(What you need to do): Only one stretch of the data below is wanted: the lines from the one with "(12 R278). -/" through the one with "def vcStream (csi", repeated exactly.
Source data below:
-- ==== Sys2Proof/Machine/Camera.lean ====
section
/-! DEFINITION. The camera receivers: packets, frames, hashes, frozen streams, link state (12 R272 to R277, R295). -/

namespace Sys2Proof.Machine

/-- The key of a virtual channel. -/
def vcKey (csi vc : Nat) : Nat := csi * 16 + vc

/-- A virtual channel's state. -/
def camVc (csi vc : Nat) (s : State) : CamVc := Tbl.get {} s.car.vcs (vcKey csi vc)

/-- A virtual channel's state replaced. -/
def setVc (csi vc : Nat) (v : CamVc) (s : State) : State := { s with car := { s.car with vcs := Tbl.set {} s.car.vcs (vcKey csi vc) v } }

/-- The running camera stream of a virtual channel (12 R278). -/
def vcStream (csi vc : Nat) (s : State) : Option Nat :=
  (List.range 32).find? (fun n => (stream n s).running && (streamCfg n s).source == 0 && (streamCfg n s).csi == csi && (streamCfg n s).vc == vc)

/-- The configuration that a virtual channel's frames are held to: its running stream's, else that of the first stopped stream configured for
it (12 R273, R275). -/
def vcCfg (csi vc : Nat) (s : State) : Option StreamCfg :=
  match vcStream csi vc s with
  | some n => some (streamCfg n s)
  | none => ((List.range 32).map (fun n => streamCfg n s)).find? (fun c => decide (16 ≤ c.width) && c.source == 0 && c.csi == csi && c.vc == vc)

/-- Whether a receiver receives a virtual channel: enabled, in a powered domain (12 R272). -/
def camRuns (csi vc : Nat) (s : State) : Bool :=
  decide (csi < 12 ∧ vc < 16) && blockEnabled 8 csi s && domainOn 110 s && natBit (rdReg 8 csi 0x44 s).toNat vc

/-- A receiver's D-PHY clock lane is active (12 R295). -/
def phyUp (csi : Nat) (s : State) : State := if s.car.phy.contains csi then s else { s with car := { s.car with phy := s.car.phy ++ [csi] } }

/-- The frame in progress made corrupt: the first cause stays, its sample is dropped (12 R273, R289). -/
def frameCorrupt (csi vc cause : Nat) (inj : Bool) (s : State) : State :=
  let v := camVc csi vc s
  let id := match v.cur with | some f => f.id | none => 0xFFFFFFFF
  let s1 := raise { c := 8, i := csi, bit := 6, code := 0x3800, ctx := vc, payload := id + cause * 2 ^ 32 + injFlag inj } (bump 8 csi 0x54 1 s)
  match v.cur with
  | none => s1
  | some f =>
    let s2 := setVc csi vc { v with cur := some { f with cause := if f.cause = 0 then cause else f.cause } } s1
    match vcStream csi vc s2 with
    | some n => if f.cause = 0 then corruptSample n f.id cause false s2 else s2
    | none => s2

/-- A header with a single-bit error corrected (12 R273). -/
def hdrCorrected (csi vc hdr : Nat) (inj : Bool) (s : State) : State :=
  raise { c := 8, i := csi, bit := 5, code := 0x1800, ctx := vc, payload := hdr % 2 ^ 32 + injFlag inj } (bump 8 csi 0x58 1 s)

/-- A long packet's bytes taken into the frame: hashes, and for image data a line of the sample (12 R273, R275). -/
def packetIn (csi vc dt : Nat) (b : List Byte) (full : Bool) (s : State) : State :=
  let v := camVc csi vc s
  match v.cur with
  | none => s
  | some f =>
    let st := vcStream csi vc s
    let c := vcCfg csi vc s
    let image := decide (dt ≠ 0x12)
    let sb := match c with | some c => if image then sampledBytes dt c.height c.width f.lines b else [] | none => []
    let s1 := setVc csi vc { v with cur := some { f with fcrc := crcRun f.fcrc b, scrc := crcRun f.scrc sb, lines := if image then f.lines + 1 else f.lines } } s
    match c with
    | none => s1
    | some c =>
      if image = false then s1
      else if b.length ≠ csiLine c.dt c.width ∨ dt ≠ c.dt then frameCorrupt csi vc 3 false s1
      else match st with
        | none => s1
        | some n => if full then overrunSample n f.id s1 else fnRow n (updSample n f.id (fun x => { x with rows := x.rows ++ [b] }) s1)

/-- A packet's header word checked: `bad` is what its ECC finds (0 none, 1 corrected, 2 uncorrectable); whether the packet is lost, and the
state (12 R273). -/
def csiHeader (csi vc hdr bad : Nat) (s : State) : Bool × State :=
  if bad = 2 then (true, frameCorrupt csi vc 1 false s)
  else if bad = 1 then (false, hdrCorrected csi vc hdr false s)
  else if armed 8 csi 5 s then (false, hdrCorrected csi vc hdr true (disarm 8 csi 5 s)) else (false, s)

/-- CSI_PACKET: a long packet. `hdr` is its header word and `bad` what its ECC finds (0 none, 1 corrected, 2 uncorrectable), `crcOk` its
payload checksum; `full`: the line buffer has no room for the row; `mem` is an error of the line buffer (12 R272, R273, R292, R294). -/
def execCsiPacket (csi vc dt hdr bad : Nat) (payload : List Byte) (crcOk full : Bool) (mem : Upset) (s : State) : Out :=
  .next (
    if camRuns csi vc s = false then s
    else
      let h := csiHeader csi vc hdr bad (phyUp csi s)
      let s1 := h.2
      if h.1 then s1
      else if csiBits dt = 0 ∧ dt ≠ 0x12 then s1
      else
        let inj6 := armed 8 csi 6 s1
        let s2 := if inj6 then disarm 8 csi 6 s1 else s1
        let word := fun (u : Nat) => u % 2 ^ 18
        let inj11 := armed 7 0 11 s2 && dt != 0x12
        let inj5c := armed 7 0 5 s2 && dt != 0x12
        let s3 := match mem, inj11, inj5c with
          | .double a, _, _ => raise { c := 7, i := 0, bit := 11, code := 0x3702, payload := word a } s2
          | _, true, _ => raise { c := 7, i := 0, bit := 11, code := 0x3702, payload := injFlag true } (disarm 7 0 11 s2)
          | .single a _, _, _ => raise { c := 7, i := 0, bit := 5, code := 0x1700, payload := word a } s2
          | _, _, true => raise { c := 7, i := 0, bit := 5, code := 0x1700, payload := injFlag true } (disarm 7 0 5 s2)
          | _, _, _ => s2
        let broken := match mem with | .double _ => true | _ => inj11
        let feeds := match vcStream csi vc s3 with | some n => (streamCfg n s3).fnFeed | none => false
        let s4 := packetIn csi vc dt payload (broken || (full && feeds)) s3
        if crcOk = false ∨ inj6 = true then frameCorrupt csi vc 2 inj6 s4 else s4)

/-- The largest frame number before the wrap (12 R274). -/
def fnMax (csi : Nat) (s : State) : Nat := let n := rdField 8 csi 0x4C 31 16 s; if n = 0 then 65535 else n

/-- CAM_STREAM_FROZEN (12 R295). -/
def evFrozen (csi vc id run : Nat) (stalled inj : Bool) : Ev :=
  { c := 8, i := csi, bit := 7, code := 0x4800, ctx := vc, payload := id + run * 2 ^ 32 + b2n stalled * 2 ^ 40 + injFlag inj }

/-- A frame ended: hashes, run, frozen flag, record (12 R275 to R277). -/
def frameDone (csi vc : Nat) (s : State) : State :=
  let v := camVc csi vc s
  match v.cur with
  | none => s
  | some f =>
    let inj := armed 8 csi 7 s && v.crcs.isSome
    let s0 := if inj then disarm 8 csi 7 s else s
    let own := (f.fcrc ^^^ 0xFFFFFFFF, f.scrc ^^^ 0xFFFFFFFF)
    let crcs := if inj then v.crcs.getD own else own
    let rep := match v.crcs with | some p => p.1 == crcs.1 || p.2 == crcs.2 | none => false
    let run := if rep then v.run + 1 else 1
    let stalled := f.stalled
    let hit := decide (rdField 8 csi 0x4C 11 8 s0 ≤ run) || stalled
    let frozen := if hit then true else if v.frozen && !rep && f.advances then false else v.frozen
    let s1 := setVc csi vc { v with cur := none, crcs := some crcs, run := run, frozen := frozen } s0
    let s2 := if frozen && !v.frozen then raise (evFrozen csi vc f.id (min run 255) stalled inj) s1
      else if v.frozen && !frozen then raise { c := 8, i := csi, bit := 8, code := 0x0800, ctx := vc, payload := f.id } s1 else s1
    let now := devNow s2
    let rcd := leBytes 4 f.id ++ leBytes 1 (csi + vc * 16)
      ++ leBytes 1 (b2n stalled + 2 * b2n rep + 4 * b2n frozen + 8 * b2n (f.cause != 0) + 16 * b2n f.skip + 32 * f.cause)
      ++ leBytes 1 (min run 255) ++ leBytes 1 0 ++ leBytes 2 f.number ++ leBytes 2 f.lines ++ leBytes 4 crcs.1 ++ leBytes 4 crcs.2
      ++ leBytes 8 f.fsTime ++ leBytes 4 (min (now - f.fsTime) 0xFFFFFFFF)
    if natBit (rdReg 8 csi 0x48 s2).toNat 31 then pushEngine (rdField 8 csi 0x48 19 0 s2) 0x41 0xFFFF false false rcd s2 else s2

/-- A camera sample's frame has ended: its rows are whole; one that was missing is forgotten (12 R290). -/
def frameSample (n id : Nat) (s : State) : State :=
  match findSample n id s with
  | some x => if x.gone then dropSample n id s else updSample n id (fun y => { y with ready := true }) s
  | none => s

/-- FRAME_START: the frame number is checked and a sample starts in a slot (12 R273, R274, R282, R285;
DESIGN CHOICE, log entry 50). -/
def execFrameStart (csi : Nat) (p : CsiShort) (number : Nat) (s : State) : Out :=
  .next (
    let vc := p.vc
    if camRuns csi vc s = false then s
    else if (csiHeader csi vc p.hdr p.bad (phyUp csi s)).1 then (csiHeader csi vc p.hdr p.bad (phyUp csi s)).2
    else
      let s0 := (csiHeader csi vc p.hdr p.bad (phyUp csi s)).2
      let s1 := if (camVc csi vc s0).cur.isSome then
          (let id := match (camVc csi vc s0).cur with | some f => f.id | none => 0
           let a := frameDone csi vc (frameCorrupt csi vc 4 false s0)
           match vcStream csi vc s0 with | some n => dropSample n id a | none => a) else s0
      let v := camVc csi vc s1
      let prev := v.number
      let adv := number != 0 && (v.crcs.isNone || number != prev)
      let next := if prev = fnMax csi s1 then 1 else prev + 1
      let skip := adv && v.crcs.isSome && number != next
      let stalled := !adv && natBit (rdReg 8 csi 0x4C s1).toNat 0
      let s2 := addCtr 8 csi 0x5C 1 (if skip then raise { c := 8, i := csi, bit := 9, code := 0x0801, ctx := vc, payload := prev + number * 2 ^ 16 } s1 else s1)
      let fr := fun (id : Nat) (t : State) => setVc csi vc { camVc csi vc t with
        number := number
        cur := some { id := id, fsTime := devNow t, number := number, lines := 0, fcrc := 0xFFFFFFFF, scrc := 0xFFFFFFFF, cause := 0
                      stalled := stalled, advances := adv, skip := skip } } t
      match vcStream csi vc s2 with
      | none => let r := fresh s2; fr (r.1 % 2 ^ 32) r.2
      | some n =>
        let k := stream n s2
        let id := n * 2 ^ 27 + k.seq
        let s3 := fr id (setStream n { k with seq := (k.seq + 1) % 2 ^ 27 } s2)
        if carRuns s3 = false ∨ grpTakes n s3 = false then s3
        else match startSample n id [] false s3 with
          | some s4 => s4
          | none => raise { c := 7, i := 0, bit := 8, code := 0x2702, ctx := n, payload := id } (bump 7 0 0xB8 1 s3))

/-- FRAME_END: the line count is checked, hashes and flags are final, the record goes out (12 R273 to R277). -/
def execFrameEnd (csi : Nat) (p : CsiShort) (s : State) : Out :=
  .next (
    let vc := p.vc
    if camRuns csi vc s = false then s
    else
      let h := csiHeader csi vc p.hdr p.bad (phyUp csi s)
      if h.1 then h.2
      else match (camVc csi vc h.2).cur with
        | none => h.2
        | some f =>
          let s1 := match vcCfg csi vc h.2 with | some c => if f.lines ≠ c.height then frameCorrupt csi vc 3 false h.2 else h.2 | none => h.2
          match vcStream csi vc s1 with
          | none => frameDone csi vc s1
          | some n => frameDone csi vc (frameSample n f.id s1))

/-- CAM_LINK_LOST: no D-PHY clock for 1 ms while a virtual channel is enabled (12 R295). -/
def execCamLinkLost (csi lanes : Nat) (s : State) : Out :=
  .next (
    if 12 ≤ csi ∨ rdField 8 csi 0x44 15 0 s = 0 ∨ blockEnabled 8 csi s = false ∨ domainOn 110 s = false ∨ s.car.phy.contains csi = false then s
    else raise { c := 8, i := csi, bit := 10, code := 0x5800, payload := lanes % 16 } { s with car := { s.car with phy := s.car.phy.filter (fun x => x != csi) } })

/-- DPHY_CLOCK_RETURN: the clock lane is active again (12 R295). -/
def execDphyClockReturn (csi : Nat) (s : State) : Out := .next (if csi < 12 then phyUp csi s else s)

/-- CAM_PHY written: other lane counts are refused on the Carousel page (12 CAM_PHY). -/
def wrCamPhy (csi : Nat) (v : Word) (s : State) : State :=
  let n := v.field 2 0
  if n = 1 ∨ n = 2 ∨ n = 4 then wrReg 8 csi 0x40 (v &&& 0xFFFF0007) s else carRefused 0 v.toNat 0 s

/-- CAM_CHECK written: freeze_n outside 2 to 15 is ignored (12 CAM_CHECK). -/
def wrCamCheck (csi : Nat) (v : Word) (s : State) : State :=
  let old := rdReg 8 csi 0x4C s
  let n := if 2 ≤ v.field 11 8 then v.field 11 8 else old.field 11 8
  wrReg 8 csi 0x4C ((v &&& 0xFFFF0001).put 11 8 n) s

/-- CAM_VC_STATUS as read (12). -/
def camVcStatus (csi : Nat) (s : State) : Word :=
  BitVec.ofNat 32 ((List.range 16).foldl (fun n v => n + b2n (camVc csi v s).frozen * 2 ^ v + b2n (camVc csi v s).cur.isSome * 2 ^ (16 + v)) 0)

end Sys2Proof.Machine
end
End of Source data.
(Exercise response):
/-- The running camera stream of a virtual channel (12 R278). -/
def vcStream (csi vc : Nat) (s : State) : Option Nat :=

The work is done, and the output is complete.